Details like where do we get new cells to build a list or how to handle “dropped” tail
in CAR
are discussed below in Part II. Also, to create a new list we have to have an empty list, `()
`: (1.().s, e, CONS.c, d) => ( (1).s, e, c, d)
.
Thus we introduced two kinds of values: some are cons’es (making lists), the rest are atoms in Lisp-speak, that is, atomic values like integers and symbols. How to distinguish them? How to know what kind of value is on top of the stack? This is handled by ATOM
primitive, it pops the item from the top of the stack and pushes #t
or #f
(nil
) instead:
(v.s, e, ATOM.c, d) => (atom?(v).s, e, c, d)
Another important question is equality of two values. We should get a primitive for that too:
(v1.v2.s, e, EQ.c, d) => (equal?(v1,v2).s, e, c, d)
What is equality exactly? I use the structural equality here: if lists have similar structure and equal components, they are equal (roughly eqv?
in Scheme or equal
in Common Lisp).
Here we have barebones construction for a simple evaluator defined by its initial state.
But we still don’t have any means to introduce ad-hoc values.
Constants, values and environment
Constants are loaded on the stack using command LDC
(LoaD Constant), it puts the next item in the control path list on the stack:
(s, e, LDC.v.c, d) => (v.s, e, c, d)
Our first example of a valid code. This list in control path:
(LDC 2 LDC 2 ADD)
loads integer constant 2 two times, adds it and leaves 4 on top of the stack. Pretty easy.
Another example is loading symbols:
(LDC some-symbol LDC some-symbol EQ)
leaves #t
on the stack after execution.
Values to load may be lists too:
(LDC (1 2 3) CAR)
leaves 1 on top of the stack, throwing away (2 3)
.
Now we have to introduce environments to look up variable values by symbol. What are environments exactly? The environment is a list of frames: a frame is a list of bindings for each function call. Frames are the only way for SECD machine to introduce a binding between symbol and value, the only way to make a frame is running a new function (we’ll discuss function calls later, now let’s assume that we already have some bindings). The last item in the list of frames is the global environment created with the machine instance. Then each function call prepends its frame to the environment, possibly hiding previously defined binding for a symbol (e.g. if the global environment contains symbol foo
and a function has an argument called foo
, the latter will be found on foo
lookup. Here’s the operation to look up values bound to a symbol:
(LD x)
– this will search through frames of the environments for a value bound to symbol x
and put the first found bound value on top of the stack.

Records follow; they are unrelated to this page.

-- ==== Sys2Proof/Machine/Dispatch.lean ====
section
/-! DEFINITION. The command dispatch: one arm per constructor of Instr. -/

namespace Sys2Proof.Machine

open Sys2Proof
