/-- The LACK that port p owes on a VL (R371). -/
def lackOf (s : State) (p vl : Nat) (nak : Bool) : Out :=
  .fabric p (.block (lackWord vl nak ((s.linkOf p vl).expect - 1) (s.linkOf p vl).freed))

end Sys2Proof.Says

/-- On an UP port with LOOP 0, the words of a VL1 to VL3 frame with a bad CRC are counted and, like a frame out of
sequence or one that fails its tag or comes unencrypted where the port encrypts, ask once by a NAK for the expected
LSEQ. A frame in sequence advances LSEQ and frees its credits; a form that R368 does not allow counts in FTYPE_ERR; a
queue message for the own address or node 0 enters its queue behind a long 0 with type 5, source and VL, or, refused,
counts in QMSG_DROP; for another address it goes on with TTL one less, and without a route counts in DROP_NOROUTE,
with TTL 0 in DROP_TTL. What the line corrected counts besides, and an uncorrectable codeword asks for a whistle
where WH_FAULT_EN has bit 7. A LACK without NAK takes off all frames up to its ACK, one with NAK resends the rest as
the windows let it; LACK_SEND reports; a retry resends every unacknowledged frame unchanged and counts each in
FP_RETRY, a frame resent 16 times retrains the port, and with none nothing happens. QMSG_TX takes the oldest message
of the bound queue, sends it toward its node, and drops one with a bad long 0. -/
def Obligations.LinkFrameResults : Prop :=
  ∀ (s : State) (p : BitVec 3) (w : RxFrame), let n := p.toNat
    let f := s.frameAt n w.words
    let u := s.fabLine n w.line
    let vl := f.vl.toNat
    let l := s.linkOf n vl
    (w.line.fecUnc ≠ 0 → s.rd R.WH_FAULT_EN_R523 / 2 ^ 7 % 2 = 1 → s.bit R.BEAT_STAT_RUNNING = true → s.wh.reqs = [] →
      u.bit (R.FP_EVT_FEC_UNC n) = true ∧ u.wh.reqs = [⟨5, 0xFF07, 7, none, s.time, none⟩]) ∧
    (s.domOn (domFabric n) = true → s.fpLoop n = false → s.fpUp n = true → f.vl ≠ 0 → (w.line.fecUnc = 0 ∨ s.rd R.WH_FAULT_EN_R523 / 2 ^ 7 % 2 = 0) →
    let naked (t : State) : Prop := t.mem = s.mem ∧ t.qeng = s.qeng ∧ t.linkOf n vl = { l with nak := true } ∧
      t.out = s.out ++ (if l.nak = true then [] else [Says.lackOf s n vl true])
    let took (t : State) : Prop := t.linkOf n vl = { l with expect := l.expect + 1, nak := false, freed := l.freed + BitVec.ofNat 16 (frameCredits f.len.toNat) } ∧
      Says.counted u t (R.RX_BE_V n)
    (u.rd (R.FP_FEC_CORR_V n) = min (s.rd (R.FP_FEC_CORR_V n) + w.line.fecCorr.toNat) (2 ^ (R.FP_FEC_CORR_V n).w - 1) ∧
      u.rd (R.FP_FEC_UNC_V n) = min (s.rd (R.FP_FEC_UNC_V n) + w.line.fecUnc.toNat) (2 ^ (R.FP_FEC_UNC_V n).w - 1) ∧
      u.rd (R.FP_CRC_ERR_V n) = min (s.rd (R.FP_CRC_ERR_V n) + w.line.unknown.toNat) (2 ^ (R.FP_CRC_ERR_V n).w - 1)) ∧
    (f.crcOk = false → ∃ t, exec (.vlFrameRx p w) s = .next t ∧ naked t ∧ Says.counted u t (R.FP_CRC_ERR_V n)) ∧
    (f.crcOk = true → f.seq ≠ l.expect → ∃ t, exec (.vlFrameRx p w) s = .next t ∧ naked t ∧ t.hreg = u.hreg) ∧
    (f.crcOk = true → f.seq = l.expect → f.load ≠ .token → f.tagOk = false ∨ f.enc ≠ s.bit (R.FP_STAT_ENC n) →
      ∃ t, exec (.vlFrameRx p w) s = .next t ∧ naked t ∧ Says.counted u t (R.FP_GCM_FAIL_V n)) ∧
    (f.crcOk = true → f.seq = l.expect → f.tagOk = true → f.enc = s.bit (R.FP_STAT_ENC n) →
      (ftypeOk f = false ∨ f.wOk = false ∨ 2048 < f.len.toNat → ∃ t, exec (.vlFrameRx p w) s = .next t ∧ took t ∧ Says.counted u t R.FTYPE_ERR_V ∧ t.mem = s.mem ∧
        t.qeng = s.qeng ∧ t.out = s.out) ∧
      (∀ (dq : BitVec 16) (x : List Long), f.load = .qmsg dq x → f.wOk = true → f.len.toNat ≤ 2048 →
        (f.dst = 0 ∨ s.ownAddr ≠ 0 ∧ f.dst.toNat = s.ownAddr →
          (s.domOn domQueue = true → Says.accepts s dq.toNat → ∃ t, exec (.vlFrameRx p w) s = .next t ∧ took t ∧ t.mem = s.mem ∧ (t.queue dq.toNat).msgs =
            (s.queue dq.toNat).msgs ++ [{ longs := BitVec.ofNat 40 (5 * 2 ^ 36 + f.src.toNat * 2 ^ 20 + vl * 2 ^ 18) :: x }]) ∧
          (s.domOn domQueue = false → ∃ t, exec (.vlFrameRx p w) s = .next t ∧ took t ∧ Says.counted u t R.QMSG_DROP_V ∧ t.bit R.PACK_EVT_QMSG_DROP = true ∧ t.qeng = s.qeng)) ∧
        (f.dst ≠ 0 → f.dst.toNat ≠ s.ownAddr → f.dst.toNat < 0xF000 →
          (f.ttl = 0 → ∃ t, exec (.vlFrameRx p w) s = .next t ∧ took t ∧ Says.counted u t R.DROP_TTL_V ∧ t.out = s.out ∧ t.qeng = s.qeng) ∧
          (f.ttl ≠ 0 → routeValid (s.route f.dst.toNat) = false → ∃ t, exec (.vlFrameRx p w) s = .next t ∧ took t ∧ Says.counted u t R.DROP_NOROUTE_V ∧
            t.bit R.PACK_EVT_NOROUTE = true ∧ t.out = s.out ∧ t.qeng = s.qeng) ∧
          (let q := routePri (s.route f.dst.toNat);
            f.ttl ≠ 0 → routeValid (s.route f.dst.toNat) = true → s.fpUp q = true → q ≠ n → ∃ t, exec (.vlFrameRx p w) s = .next t ∧ took t ∧ t.qeng = s.qeng ∧ t.mem = s.mem ∧
              Says.onVl t q vl = Says.onVl s q vl ++ [{ (s.dress q { f with ttl := f.ttl - 1 }) with seq := 0 }])))) ∧
    (∃ t, exec (.lackSend p f.vl) s = .next t ∧ Says.fportOnly s t n [] ∧ t.fab = s.fab ∧ t.out = s.out ++ [Says.lackOf s n vl l.nak]) ∧
    (∀ ack cr : BitVec 16, s.waitingOn n = 0 → let left := l.unacked.filter (fun x => !decide ((ack - x.seq).toNat < 2 ^ 15))
      (∃ t, exec (.lack p f.vl false ack cr) s = .next t ∧ Says.fportOnly s t n [] ∧ t.out = s.out ∧ t.linkOf n vl = { l with unacked := left, crtot := cr }) ∧
      ((∀ x ∈ left, x.tries < 16) → (left.map (·.seq)).Nodup → s.schedIn = [] → (s.fport n).window = 0 → ∃ t, exec (.lack p f.vl true ack cr) s = .next t ∧
        Says.fportOnly s t n [R.FP_RETRY n] ∧ t.out = s.out ++ left.map (fun x => .fabric n (.frame x.words)) ∧
        t.linkOf n vl = { l with unacked := left.map (fun x => { x with tries := x.tries + 1 }), crtot := cr })) ∧
    (l.unacked = [] → ∃ t, exec (.retryTimeout p f.vl) s = .next t ∧ Says.regsOnly s t []) ∧
    (l.unacked ≠ [] → (∀ x ∈ l.unacked, x.tries < 16) → (l.unacked.map (·.seq)).Nodup → s.waitingOn n = 0 → s.schedIn = [] → (s.fport n).window = 0 →
      ∃ t, exec (.retryTimeout p f.vl) s = .next t ∧ Says.fportOnly s t n [R.FP_RETRY n] ∧
      t.out = s.out ++ l.unacked.map (fun x => .fabric n (.frame x.words)) ∧
      t.rd (R.FP_RETRY_V n) = min (s.rd (R.FP_RETRY_V n) + l.unacked.length) (2 ^ (R.FP_RETRY_V n).w - 1)) ∧
    ((∃ x ∈ l.unacked, 16 ≤ x.tries) → ∃ t, exec (.retryTimeout p f.vl) s = .next t ∧ t.fpState n = fpTraining ∧ t.mem = s.mem) ∧
    (∀ (q : Nat) (x : List Long) (r : List Msg), s.domOn domQueue = true → s.fab.txq = [q] → (s.queue q).broken = false → (s.queue q).msgs = { longs := x } :: r →
      let l0 := x.headD 0
      let dst := bitsOf l0 22 16
      let pri := routePri (s.route dst)
      (qmsgOk l0 = false → ∃ t, exec .qmsgTx s = .next t ∧ (t.queue q).msgs = r ∧ Says.counted s t R.QMSG_DROP_V ∧ t.bit R.PACK_EVT_QMSG_DROP = true ∧
        t.mem = s.mem ∧ t.out = s.out) ∧
      (qmsgOk l0 = true → dst < 0xF000 → dst ≠ s.ownAddr → routeValid (s.route dst) = true → s.fpUp pri = true → ∃ t, exec .qmsgTx s = .next t ∧ (t.queue q).msgs = r ∧ t.mem = s.mem ∧
        Says.onVl t pri (bitsOf l0 38 2) = Says.onVl s pri (bitsOf l0 38 2) ++
          [s.dress pri (s.newFrame (bitsOf l0 38 2) dst (.qmsg (BitVec.ofNat 16 (bitsOf l0 6 16)) x.tail))])) ∧
    (s.fab.txq = [] → ∃ t, exec .qmsgTx s = .next t ∧ Says.regsOnly s t []))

So now we can write body of a function computing x2+y2 (assuming that x
and y
are argument names) as:
(LD x LD x MUL LD y LD y MUL ADD)
Altering control path: conditionals
I’ve mentioned boolean values, but of what use are they if we can’t execute code conditionally? Let’s add some branching to our operation set!
(#t.s, e, SEL.then.else.c, d) => (s, e, then, c.d)
(#f.s, e, SEL.then.else.c, d) => (s, e, else, c.d)
— top of the stack is consumed, control path after then
and else
branches is saved to the dump, then one of then
or else
lists becomes the new control path:
(LD x LDC 42 EQ SEL -- check if x is 42
(LDC this-is-the-meaning JOIN) -- `then` branch
(LDC something-meaningless JOIN)) -- `else` branch
A new operation here is JOIN
, which restores the previous control path from the dump:
(s, e, JOIN.(), c.d) => (s, e, c, d)
Its necessity is questionable, because we can treat the end of a control list as a command to restore the previous control path, but I use it to be coherent with Henderson’s book.